From: http://blog.csdn.net/acs713/article/details/6880375
B-tree is a common data structure. Using the B-tree structure can significantly reduce the intermediate process experienced when locating records, thus accelerating access. According to the translation, B is generally considered as the abbreviation of balance. This data structure is generally used for database indexing, and the overall efficiency is high.
In B-tree, each node contains:
1. Number of keywords contained in this node;
2. pointer to the parent node;
3. Keywords;
4. pointer to a subnode;
B-tree is a multi-path search tree (not a binary tree). For an M-level tree:
1. Define any non-leaf node with a maximum of m children; and M> 2;
2. The number of children at the root node is [2, m], unless the root node is a leaf node;
3. The number of non-leaf nodes except the root node is [m/2, m];
4. Number of keywords for non-leaf nodes = number of pointers to Son-1;
5. Corresponding to 3, each non-leaf node stores at least m/2-1 (rounded up) and at most M-1 keywords;
6. Non-leaf node keywords: K [1], K [2],…, K [M-1]; and K [I] <K [I + 1];
7. Non-leaf node pointer: P [1], p [2],…, P [m]; where P [1] points to a subtree with a keyword less than K [1], p [m] points to a subtree with a keyword greater than K [M-1, other P [I] points to the subtree where the keyword belongs (K [I-1], K [I;
8. All leaf nodes are on the same layer;
Example: (M = 3)
B-tree has the following features:
1. The set of keywords is distributed in the entire tree;
2. Any keyword appears only in one node;
3. The search may end at a non-leaf node;
4. The search performance is equivalent to performing a binary search in the complete set of keywords;
5. Automatic hierarchical control;
Because the non-leaf nodes except the root node are restricted and contain at least m/2 sons, the minimum utilization of the nodes is ensured. The lowest search performance is as follows:
Minimum B-tree search performance
M indicates the maximum number of Subtrees for non-leaf nodes and N indicates the total number of keywords;
Therefore, the performance of B-tree is always equivalent to binary search (irrelevant to m value), so there is no B-tree balance problem;
Due to the limitation of M/2, if the node is full when inserting the knot, you need to split the knot into two nodes each occupying M/2. When deleting the knot, merge two sibling nodes with less than M/2.
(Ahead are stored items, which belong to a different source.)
-- ==== Sys2Proof/Machine/Step.lean ====
section
/-! DEFINITION. One step of the machine: what the agenda asks for, else what the part does next on its own. -/

namespace Sys2Proof.Machine

/-- One step of one action. Words execute only through an issue. -/
def actionStep (a : Action) (s : State) : Host.Outcome State Fault Refusal :=
  match a with
  | .tick => tickStep s
  | .issue core quad => issueStep core quad s
  | .event i => if isWord i then .refused (.notEnabled "event") else exec i { s with cur := none }

/-- The step: the head of the agenda, if any, else the policy. -/
def step (s : State) : Host.Outcome State Fault Refusal :=
  match s.agenda with
  | a :: r => actionStep a { s with agenda := r }
  | [] => policy s

/-- The instruction of `nbits` bits `w` stored where the next step fetches it. -/
def State.withFetchWord (s : State) (nbits w : Nat) : State := placeWord s (BitVec.ofNat 128 (w % 2 ^ nbits))

end Sys2Proof.Machine
end

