-- ==== Sys2Proof/Certificates/Slice0/Obligations.lean ====
section
/-! DEFINITION. The statements for the provers. -/

open Sys2Proof Sys2Proof.Machine

/-! ## Encoding -/

/-- Every accepted body word, header or hint decodes to the instruction it encodes, whatever its operands and fields (R77 to R97). -/
def Obligations.Decode_of_encode : Prop :=
  ∀ (lim : Limits) (brx : Bool) (i : Instr) (w : W128), i.wf lim brx = true → encode i = some w →
    (if opcOf w = 0x3FF then decodeHeader w else decodeWord lim brx w) = .ok i

/-- A word that the decoder accepts is the encoding of what it decodes to: no accepted word has a bit that decoding drops. -/
def Obligations.Encode_of_decode : Prop :=
  (∀ (lim : Limits) (brx : Bool) (w : W128) (i : Instr), decodeWord lim brx w = .ok i → encode i = some w) ∧
  (∀ (w : W128) (i : Instr), decodeHeader w = .ok i → encode i = some w)

/-- Words of the manual's tables decode to their instructions: MMA and PWSET (Table 8-14), the all-zero NOP (R139), FENCE.X. -/
def Obligations.Worked_words : Prop :=
  decodeTableWord 128 0x80000C4040C000000000000010000000 =
    some (.mma { d := .a 0, a := .v 32, b := .m 0, kf := 16 }) ∧
  decodeTableWord 128 0x8800AC40000000000000000000030000 = some (.pwset { fs := 5, d := .a 0, aux := 3 }) ∧
  decodeTableWord 128 0 = some (.nop {}) ∧
  decodeTableWord 128 0x74400000000000000000000008060000 = some (.fenceX { scope := 4, opx := 6 })

/-- R79: GRD = 00000 is unconditional; 1nddd guards on depth ddd, on a true entry for n = 0 and a false one for n = 1; any other value
raises RESERVED_FIELD in a word whose opcode is in the map. R96: a word with an opcode in 0x300 to 0x37F raises ILLEGAL_OPCODE. -/
def Obligations.Guard_and_opcode_fields : Prop :=
  (∀ (lim : Limits) (brx : Bool) (w : W128), 0x300 ≤ opcOf w → opcOf w ≤ 0x37F → decodeWord lim brx w = .error (.illegalOpcode (opcOf w))) ∧
  (∀ (lim : Limits) (brx : Bool) (w : W128), opcOf w ≠ 0x3FF → isHint w = false → (rowOf lim w).isSome = true →
    w.getLsbD 117 = false → fieldOf 4 113 w ≠ 0 → ∃ bit, decodeWord lim brx w = .error (.reservedField bit)) ∧
  Guard.ofCode 0 = .always ∧
  (∀ (d : Fin 8) (n : Bool), Guard.ofCode (1#1 ++ BitVec.ofBool n ++ BitVec.ofNat 3 d.val) = .on d n) ∧
  (∀ (e : Env) (x : Thread), x ∈ e.threads → x ∈ e.exec .always) ∧
  (∀ (e : Env) (x : Thread) (d : Fin 8) (n : Bool), x ∈ e.exec (.on d n) ↔ x ∈ e.threads ∧ x.pred.getD d.val false = !n)

/-! ## The step -/

/-- A step whose agenda asks for an issue executes the instruction that the chosen bundle's next word decodes to, in the state that marks
the bundle as issuing; an event asked for is executed; a fabric clock passes when every router has been served. R470, R38: a fabric clock
advances fc by one and the core clock by its share of mhz to 2,400; a new cc opens every quadrant. Memory and threads stay. -/
def Obligations.Step_runs_decoded : Prop :=
  ((∀ (s : State) (core quad : Nat) (r : List Action) (b : Bundle) (i : Instr),
     s.agenda = .issue core quad :: r → s.quadIssued.contains (quadId core quad) = false →
     chooseBundle { s with agenda := r } core quad = some b → b.decoded = true →
     (if (Header.of b.hdr).len.toNat < b.idx then decodeHeader b.hdr
      else decodeWord (bundleLimits s b) (b.idx == (Header.of b.hdr).len.toNat && termOf b.hdr == 3) (b.words.getD (b.idx - 1) 0)) =
       .ok i →
     step s = exec i (issueState { s with agenda := r } core quad b)) ∧
   (∀ (s : State) (r : List Action) (i : Instr), s.agenda = .event i :: r → encode i = none →
     step s = exec i { s with agenda := r, cur := none }) ∧
   (∀ (s : State) (r : List Action), s.agenda = .tick :: r → unrouted { s with agenda := r } = [] →
     step s = .next (tick { s with agenda := r }))) ∧
  (∀ (s : State), s.mgmt.d3hot = false →
     (tick s).fc = s.fc + 1 ∧ (tick s).teams = s.teams ∧ (tick s).mem = s.mem ∧
     (s.clkAcc + s.mhz < 2400 → (tick s).cc = s.cc ∧ (tick s).clkAcc = s.clkAcc + s.mhz ∧ (tick s).bundles = s.bundles) ∧
     (2400 ≤ s.clkAcc + s.mhz → (tick s).cc = s.cc + 1 ∧ (tick s).clkAcc + 2400 = s.clkAcc + s.mhz ∧ (tick s).quadIssued = [] ∧
       ∀ b ∈ (tick s).bundles, b.stalled = false))
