-- ==== Sys2Proof/Laws/State.lean ====
section
/-! SUPPORT. What each update of the state leaves alone: one lemma per field, and per lookup that reads only such fields. -/

namespace Sys2Proof.Machine

/-! ## State.setTeam -/

@[simp] theorem State.setTeam_fc (s : State) (t : Team) : (s.setTeam t).fc = s.fc := rfl
@[simp] theorem State.setTeam_cc (s : State) (t : Team) : (s.setTeam t).cc = s.cc := rfl
@[simp] theorem State.setTeam_mhz (s : State) (t : Team) : (s.setTeam t).mhz = s.mhz := rfl
@[simp] theorem State.setTeam_clkAcc (s : State) (t : Team) : (s.setTeam t).clkAcc = s.clkAcc := rfl
@[simp] theorem State.setTeam_agenda (s : State) (t : Team) : (s.setTeam t).agenda = s.agenda := rfl
@[simp] theorem State.setTeam_free (s : State) (t : Team) : (s.setTeam t).free = s.free := rfl
@[simp] theorem State.setTeam_nextId (s : State) (t : Team) : (s.setTeam t).nextId = s.nextId := rfl
@[simp] theorem State.setTeam_cur (s : State) (t : Team) : (s.setTeam t).cur = s.cur := rfl
@[simp] theorem State.setTeam_quadIssued (s : State) (t : Team) : (s.setTeam t).quadIssued = s.quadIssued := rfl
@[simp] theorem State.setTeam_issued (s : State) (t : Team) : (s.setTeam t).issued = s.issued := rfl
@[simp] theorem State.setTeam_deflects (s : State) (t : Team) : (s.setTeam t).deflects = s.deflects := rfl
@[simp] theorem State.setTeam_grids (s : State) (t : Team) : (s.setTeam t).grids = s.grids := rfl
@[simp] theorem State.setTeam_bundles (s : State) (t : Team) : (s.setTeam t).bundles = s.bundles := rfl
@[simp] theorem State.setTeam_ops (s : State) (t : Team) : (s.setTeam t).ops = s.ops := rfl
@[simp] theorem State.setTeam_reqs (s : State) (t : Team) : (s.setTeam t).reqs = s.reqs := rfl
@[simp] theorem State.setTeam_mem (s : State) (t : Team) : (s.setTeam t).mem = s.mem := rfl
@[simp] theorem State.setTeam_hostMem (s : State) (t : Team) : (s.setTeam t).hostMem = s.hostMem := rfl
@[simp] theorem State.setTeam_peerMem (s : State) (t : Team) : (s.setTeam t).peerMem = s.peerMem := rfl
@[simp] theorem State.setTeam_poison (s : State) (t : Team) : (s.setTeam t).poison = s.poison := rfl
@[simp] theorem State.setTeam_l1 (s : State) (t : Team) : (s.setTeam t).l1 = s.l1 := rfl
@[simp] theorem State.setTeam_tlb (s : State) (t : Team) : (s.setTeam t).tlb = s.tlb := rfl
@[simp] theorem State.setTeam_regions (s : State) (t : Team) : (s.setTeam t).regions = s.regions := rfl
@[simp] theorem State.setTeam_regionCache (s : State) (t : Team) : (s.setTeam t).regionCache = s.regionCache := rfl
@[simp] theorem State.setTeam_locks (s : State) (t : Team) : (s.setTeam t).locks = s.locks := rfl
@[simp] theorem State.setTeam_hints (s : State) (t : Team) : (s.setTeam t).hints = s.hints := rfl
@[simp] theorem State.setTeam_errors (s : State) (t : Team) : (s.setTeam t).errors = s.errors := rfl
@[simp] theorem State.setTeam_failing (s : State) (t : Team) : (s.setTeam t).failing = s.failing := rfl
@[simp] theorem State.setTeam_pressureAt (s : State) (t : Team) : (s.setTeam t).pressureAt = s.pressureAt := rfl
@[simp] theorem State.setTeam_epochAt (s : State) (t : Team) : (s.setTeam t).epochAt = s.epochAt := rfl
@[simp] theorem State.setTeam_lastSep (s : State) (t : Team) : (s.setTeam t).lastSep = s.lastSep := rfl
@[simp] theorem State.setTeam_waited (s : State) (t : Team) : (s.setTeam t).waited = s.waited := rfl
@[simp] theorem State.setTeam_injected (s : State) (t : Team) : (s.setTeam t).injected = s.injected := rfl
@[simp] theorem State.setTeam_oseqSent (s : State) (t : Team) : (s.setTeam t).oseqSent = s.oseqSent := rfl
@[simp] theorem State.setTeam_oseqDone (s : State) (t : Team) : (s.setTeam t).oseqDone = s.oseqDone := rfl
@[simp] theorem State.setTeam_press (s : State) (t : Team) : (s.setTeam t).press = s.press := rfl
@[simp] theorem State.setTeam_counters (s : State) (t : Team) : (s.setTeam t).counters = s.counters := rfl
@[simp] theorem State.setTeam_packets (s : State) (t : Team) : (s.setTeam t).packets = s.packets := rfl
@[simp] theorem State.setTeam_flits (s : State) (t : Team) : (s.setTeam t).flits = s.flits := rfl
@[simp] theorem State.setTeam_hoops (s : State) (t : Team) : (s.setTeam t).hoops = s.hoops := rfl
@[simp] theorem State.setTeam_pressure (s : State) (t : Team) : (s.setTeam t).pressure = s.pressure := rfl
@[simp] theorem State.setTeam_waits (s : State) (t : Team) : (s.setTeam t).waits = s.waits := rfl
@[simp] theorem State.setTeam_lastBegin (s : State) (t : Team) : (s.setTeam t).lastBegin = s.lastBegin := rfl
@[simp] theorem State.setTeam_routed (s : State) (t : Team) : (s.setTeam t).routed = s.routed := rfl
@[simp] theorem State.setTeam_links (s : State) (t : Team) : (s.setTeam t).links = s.links := rfl
@[simp] theorem State.setTeam_scribes (s : State) (t : Team) : (s.setTeam t).scribes = s.scribes := rfl
@[simp] theorem State.setTeam_scribeWait (s : State) (t : Team) : (s.setTeam t).scribeWait = s.scribeWait := rfl
@[simp] theorem State.setTeam_scribeTurn (s : State) (t : Team) : (s.setTeam t).scribeTurn = s.scribeTurn := rfl
@[simp] theorem State.setTeam_sfuUntil (s : State) (t : Team) : (s.setTeam t).sfuUntil = s.sfuUntil := rfl
@[simp] theorem State.setTeam_sqs (s : State) (t : Team) : (s.setTeam t).sqs = s.sqs := rfl
@[simp] theorem State.setTeam_rr (s : State) (t : Team) : (s.setTeam t).rr = s.rr := rfl
@[simp] theorem State.setTeam_graphs (s : State) (t : Team) : (s.setTeam t).graphs = s.graphs := rfl
@[simp] theorem State.setTeam_acceptOrder (s : State) (t : Team) : (s.setTeam t).acceptOrder = s.acceptOrder := rfl
@[simp] theorem State.setTeam_placeHold (s : State) (t : Team) : (s.setTeam t).placeHold = s.placeHold := rfl
@[simp] theorem State.setTeam_posted (s : State) (t : Team) : (s.setTeam t).posted = s.posted := rfl
@[simp] theorem State.setTeam_hoopRecs (s : State) (t : Team) : (s.setTeam t).hoopRecs = s.hoopRecs := rfl
@[simp] theorem State.setTeam_ruling (s : State) (t : Team) : (s.setTeam t).ruling = s.ruling := rfl
@[simp] theorem State.setTeam_images (s : State) (t : Team) : (s.setTeam t).images = s.images := rfl
@[simp] theorem State.setTeam_saves (s : State) (t : Team) : (s.setTeam t).saves = s.saves := rfl
@[simp] theorem State.setTeam_rooms (s : State) (t : Team) : (s.setTeam t).rooms = s.rooms := rfl
@[simp] theorem State.setTeam_ctxs (s : State) (t : Team) : (s.setTeam t).ctxs = s.ctxs := rfl
@[simp] theorem State.setTeam_faults (s : State) (t : Team) : (s.setTeam t).faults = s.faults := rfl
@[simp] theorem State.setTeam_seq (s : State) (t : Team) : (s.setTeam t).seq = s.seq := rfl
@[simp] theorem State.setTeam_msix (s : State) (t : Team) : (s.setTeam t).msix = s.msix := rfl
@[simp] theorem State.setTeam_winReply (s : State) (t : Team) : (s.setTeam t).winReply = s.winReply := rfl
@[simp] theorem State.setTeam_streams (s : State) (t : Team) : (s.setTeam t).streams = s.streams := rfl
@[simp] theorem State.setTeam_keySlots (s : State) (t : Team) : (s.setTeam t).keySlots = s.keySlots := rfl
@[simp] theorem State.setTeam_salts (s : State) (t : Team) : (s.setTeam t).salts = s.salts := rfl
@[simp] theorem State.setTeam_frames (s : State) (t : Team) : (s.setTeam t).frames = s.frames := rfl
@[simp] theorem State.setTeam_mgmt (s : State) (t : Team) : (s.setTeam t).mgmt = s.mgmt := rfl
@[simp] theorem State.setTeam_iagar (s : State) (t : Team) : (s.setTeam t).iagar = s.iagar := rfl
@[simp] theorem State.setTeam_grid? (s : State) (t : Team) (g1 : Nat) : (s.setTeam t).grid? g1 = s.grid? g1 := rfl
@[simp] theorem State.setTeam_bundle? (s : State) (t : Team) (b1 : Nat) : (s.setTeam t).bundle? b1 = s.bundle? b1 := rfl
@[simp] theorem State.setTeam_op? (s : State) (t : Team) (n1 : Nat) : (s.setTeam t).op? n1 = s.op? n1 := rfl
@[simp] theorem State.setTeam_req? (s : State) (t : Team) (n1 : Nat) : (s.setTeam t).req? n1 = s.req? n1 := rfl
@[simp] theorem State.setTeam_packet? (s : State) (t : Team) (n1 : Nat) : (s.setTeam t).packet? n1 = s.packet? n1 := rfl
@[simp] theorem State.setTeam_ctx (s : State) (t : Team) (c1 : Nat) : (s.setTeam t).ctx c1 = s.ctx c1 := rfl
@[simp] theorem State.setTeam_sq (s : State) (t : Team) (q1 : Nat) : (s.setTeam t).sq q1 = s.sq q1 := rfl
@[simp] theorem State.setTeam_memOf (s : State) (t : Team) (k1 : Nat) : (s.setTeam t).memOf k1 = s.memOf k1 := by rcases k1 with _ | _ | _ <;> rfl
@[simp] theorem State.setTeam_physByte (s : State) (t : Team) (k1 a1 : Nat) : (s.setTeam t).physByte k1 a1 = s.physByte k1 a1 := by rcases k1 with _ | _ | _ <;> rfl
@[simp] theorem State.setTeam_physBytes (s : State) (t : Team) (k1 a1 n1 : Nat) : (s.setTeam t).physBytes k1 a1 n1 = s.physBytes k1 a1 n1 := by rcases k1 with _ | _ | _ <;> rfl
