-- ==== Sys2Proof/Tests/Slice0.lean ====
section
/-! SUPPORT. Tests: well-formedness, words of the spec's encoding tables, small steps of the manual's examples, and for each
statement of the certificate a state that meets its hypotheses. -/

namespace Sys2Proof.Machine.Test

/-! ## A small state -/

/-- A bundle 7 of thread 0 about to execute a word, on core 0, quadrant 0; its header names flags 0 and 1 and is a safepoint. -/
def bundle : Bundle :=
  { id := 7, members := [0], decoded := true, hdr := Header.bits { len := 1, setA := 0, setB := 1, safe := true } 0, words := [0], idx := 1 }

def launch : Launch := { vregs := 64, kregs := 8, tiles := 2, accg := 33, queues := 4, spad := 4096, sg := [(0x8000, 0x1000)] }

def thread : Thread := { tid := 0, place := .bundle 7, pred := [true], s0 := 3, s1 := 5 }

/-- Tables at 0x1000 to 0x3000 that map the first GiB onto itself for data, and the second onto the first for code. -/
def tables : SMap Byte := [(0x1000, 1), (0x1001, 0x20), (0x2000, 1), (0x2001, 0x30), (0x3000, 0x0F), (0x3008, 0x17)]

/-- One context, one grid, one team: its issuing thread and whatever else the team holds. -/
def state (x : Thread := thread) (m : Team := {}) (l : Launch := launch) (c : Ctx := { root := 0x1000 }) : State :=
  { State.reset with cc := 9, nextId := 50, cur := some 7, teams := [{ m with threads := x :: m.threads }], grids := [{ launch := l }],
                     bundles := [bundle], ctxs := [(0, c)], mem := tables }

def env (x : Thread := thread) (m : Team := {}) (l : Launch := launch) (c : Ctx := { root := 0x1000 }) : Env :=
  { b := bundle, t := { m with threads := x :: m.threads }, g := { launch := l }, c := c }

theorem test_state_env : state.env? = some env := by decide

theorem test_state_memWf : state.memWf = true := by decide

/-! ## Well-formed and ill-formed terms (R77 to R97) -/

/-- D = v5, A = v1, B = v2, C = v3. -/
def vbody : VBody := { d := .v 5, a := .v 1, b := .v 2, c := .v 3 }

theorem test_wf_iadd : (Instr.iadd { vbody with c := .unused }).wf {} false = true := by decide
/-- R78: C is unused. -/
theorem test_illformed_unused_operand : (Instr.iadd vbody).wf {} false = false := by decide
/-- R28: a register at or above VPW. -/
theorem test_illformed_register : (Instr.iadd { vbody with c := .unused }).wf { vpw := 5 } false = false := by decide
/-- Table 5-1: FS selects no lane width beyond 3. -/
theorem test_illformed_lane_width : (Instr.iadd { vbody with c := .unused, fs := 4 }).wf {} false = false := by decide
/-- R80: a tile operand names no value source. -/
theorem test_illformed_class : (Instr.iadd { vbody with a := .m 0, c := .unused }).wf {} false = false := by decide
/-- R82: the immediate field without an immediate operand. -/
theorem test_illformed_imm : (Instr.iadd { vbody with c := .unused, imm := 1 }).wf {} false = false := by decide
/-- R90: LEN 0. -/
theorem test_illformed_header : (Instr.fall { len := 0 }).wf {} false = false := by decide
/-- R90: flags 12 to 14 do not exist. -/
theorem test_illformed_flag : (Instr.fall { setA := 12 }).wf {} false = false := by decide
/-- Table 8-10: a function code that names a command is that command. -/
theorem test_illformed_func : (Instr.xcmdUnassignedCode {} 0).wf {} false = false := by decide

/-! ## Words of the encoding tables -/

/-- Table 3-25. -/
theorem test_decode_header : decodeTableWord 128 0xFFC8007FD00000000000C000C0000000 =
    some (.brp { len := 2, wait := 1, tgtb := 3, join := 3 }) := by decide
/-- Table 3-25. -/
theorem test_decode_iadd : decodeTableWord 128 0x1000002008CF80010000000100000000 =
    some (.iadd { d := .v 4, a := .v 4, b := .imm, mod3 := 1, imm := 1 }) := by decide
/-- Table 3-25. -/
theorem test_decode_icmp : decodeTableWord 128 0x1C00000008A100010000000000020000 =
    some (.icmp { a := .v 4, b := .k 2, mod3 := 1, subop := 2 }) := by decide
/-- Table 4-9. -/
theorem test_decode_meet : decodeTableWord 128 0x00400000000000000000000A00000000 = some (.meet { imm := 10 }) := by decide
/-- Table 4-9. -/
theorem test_decode_loop : decodeTableWord 128 0x00C00000060000000000000600000000 = some (.loop { a := .v 3, imm := 6 }) := by decide
/-- Table 4-9. -/
theorem test_decode_lbrk : decodeTableWord 128 0x01200000000000000000000000000000 = some (.lbrk { grd := .on 0 false }) := by decide
/-- Table 5-7. -/
theorem test_decode_shfl : decodeTableWord 128 0x2200401002CF80040000000100020000 =
    some (.shfl { fs := 2, d := .v 2, a := .v 1, b := .imm, mod3 := 4, imm := 1, subop := 2 }) := by decide
/-- Table 6-6. -/
theorem test_decode_ecvt : decodeTableWord 128 0x3440A020060000000000000000800000 =
    some (.ecvt { fs := 5, d := .v 4, a := .v 3, sel := 2 }) := by decide
/-- Table 10-2. -/
theorem test_decode_edot : decodeTableWord 128 0x3480A058040300000000000450000000 =
    some (.edot { fs := 5, d := .v 11, a := .v 2, b := .v 6, imm := 4, fs2 := 5 }) := by decide
/-- Table 7-8. -/
theorem test_decode_qldp : decodeTableWord 128 0x5440A000140580000000000010010000 =
    some (.qldp { fs := 5, a := .v 10, b := .v 11, seg := 1, opx := 1 }) := by decide
/-- Table 7-8. -/
theorem test_decode_pop : decodeTableWord 128 0x56400030000000000000000000000800 = some (.pop { d := .v 6, qn := 1 }) := by decide
/-- Table 10-12. -/
theorem test_decode_satom : decodeTableWord 128 0x70C00143301500000000180000090400 =
    some (.satom { d := .v 40, a := .zero, b := .v 42, imm := 0x1800, opx := 9, sz := 4 }) := by decide
/-- Table 17-6. -/
theorem test_decode_dred : decodeTableWord 128 0x70800000180580000000000020100200 =
    some (.dred { a := .v 12, b := .v 11, seg := 2, opx := 0x10, sz := 2 }) := by decide
/-- Table 8-14. -/
theorem test_decode_mma : decodeTableWord 128 0x80000C4040C000000000000010000000 =
    some (.mma { d := .a 0, a := .v 32, b := .m 0, kf := 16 }) := by decide
/-- Table 11-7. -/
theorem test_decode_mmas : decodeTableWord 128 0x80400C4040A228C10000000080000000 =
    some (.mmas { d := .a 0, a := .v 32, b := .k 4, c := .k 6, mod3 := 1, kf := 128 }) := by decide
/-- Table 11-7. -/
theorem test_decode_xcmd : decodeTableWord 128 0x902400D01A0880000000000000800000 =
    some (.xcmdSgo { grd := .on 2 false, d := .v 26, a := .v 13, b := .v 17, ch := 2 }) := by decide
/-- Chapter 9. -/
theorem test_decode_fence : decodeTableWord 128 0x74400000000000000000000008060000 = some (.fenceX { scope := 4, opx := 6 }) := by decide
/-- R96, R79, R9: an experimental opcode, a guard without its leading 1, and an opcode that no row has are refused by name. -/
theorem test_refused : checkWord {} false 0xC0000000000000000000000000000000 = some (.illegalOpcode 0x300) ∧
    checkWord {} false 0x00020000000000000000000000000000 = some (.reservedField 113) ∧
    checkWord {} false 0x0FC00000000000000000000000000000 = some (.illegalOpcode 0x3F) := by decide

/-! ## Single steps of the manual's examples -/

/-- D, EFL and the predicate register of thread 0 after an instruction. -/
def after (i : Instr) (s : State) : Option (W64 × BitVec 32 × List Bool) :=
  match exec i s with
  | .next t => (t.threadOf 0 0 0).map fun y => (y.v.get 0 5, y.efl, y.pred)
  | _ => none
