-- ==== Sys2Proof/Word.lean ====
section
/-! DEFINITION. The byte and the plain numbers of the FG-208 (chapter "Conventions" of 00_scope.md). -/

namespace Sys2Proof

/-- One character of a serial link, or one byte of image memory. -/
abbrev Byte := BitVec 8

/-- A yard time: milliseconds since power-on reset (R156). -/
abbrev Time := Nat

/-- The largest 64-bit count, which DEPART_SET refuses (R157). -/
def allOnes64 : Nat := 18446744073709551615

/-- The largest 32-bit count, at which the terms of R115 saturate. -/
def max32 : Nat := 4294967295

end Sys2Proof
end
B-tree has good positioning characteristics and is often used in scenarios with demanding search time requirements. For example:
1. B-tree indexes are a method for accessing and searching files (called records or key values) in a database.
2. the node on the hard disk is also in the B-tree structure. Compared with the memory, the hard disk must spend multiple times to access a data element, because the speed of reading and writing data by mechanical components of the hard disk is far behind that of the memory of pure electronic media. Compared with the binary tree with one node and two branches, B-tree uses the nodes of multiple branches (called Subtrees) to reduce the number of knots experienced when obtaining records, to save access time.
In most systems, the algorithm execution time on the B-tree is mainly determined by the number of reads and writes to the disk. Each read/write operation can increase the algorithm execution speed.
The node size in the B-tree is generally a disk page, and the keywords contained in the node and the number of children depend on the disk page size.
Note:
① For a large B-tree on the disk, the number of children (that is, the degree of the node) of each node is usually 50 to 2000 m
② A B-tree with a degree of M is called a B-tree with a degree of M.
③ Selecting a higher node level can reduce the tree height and reduce the number of disk accesses required to search for any keyword.
A 3-Level B-tree with a height of 3 is given.
Note:
① Each node contains 1000 keywords, so there are more than 1 million leaf nodes on the third layer. These leaf nodes can accommodate more than 1 billion keywords.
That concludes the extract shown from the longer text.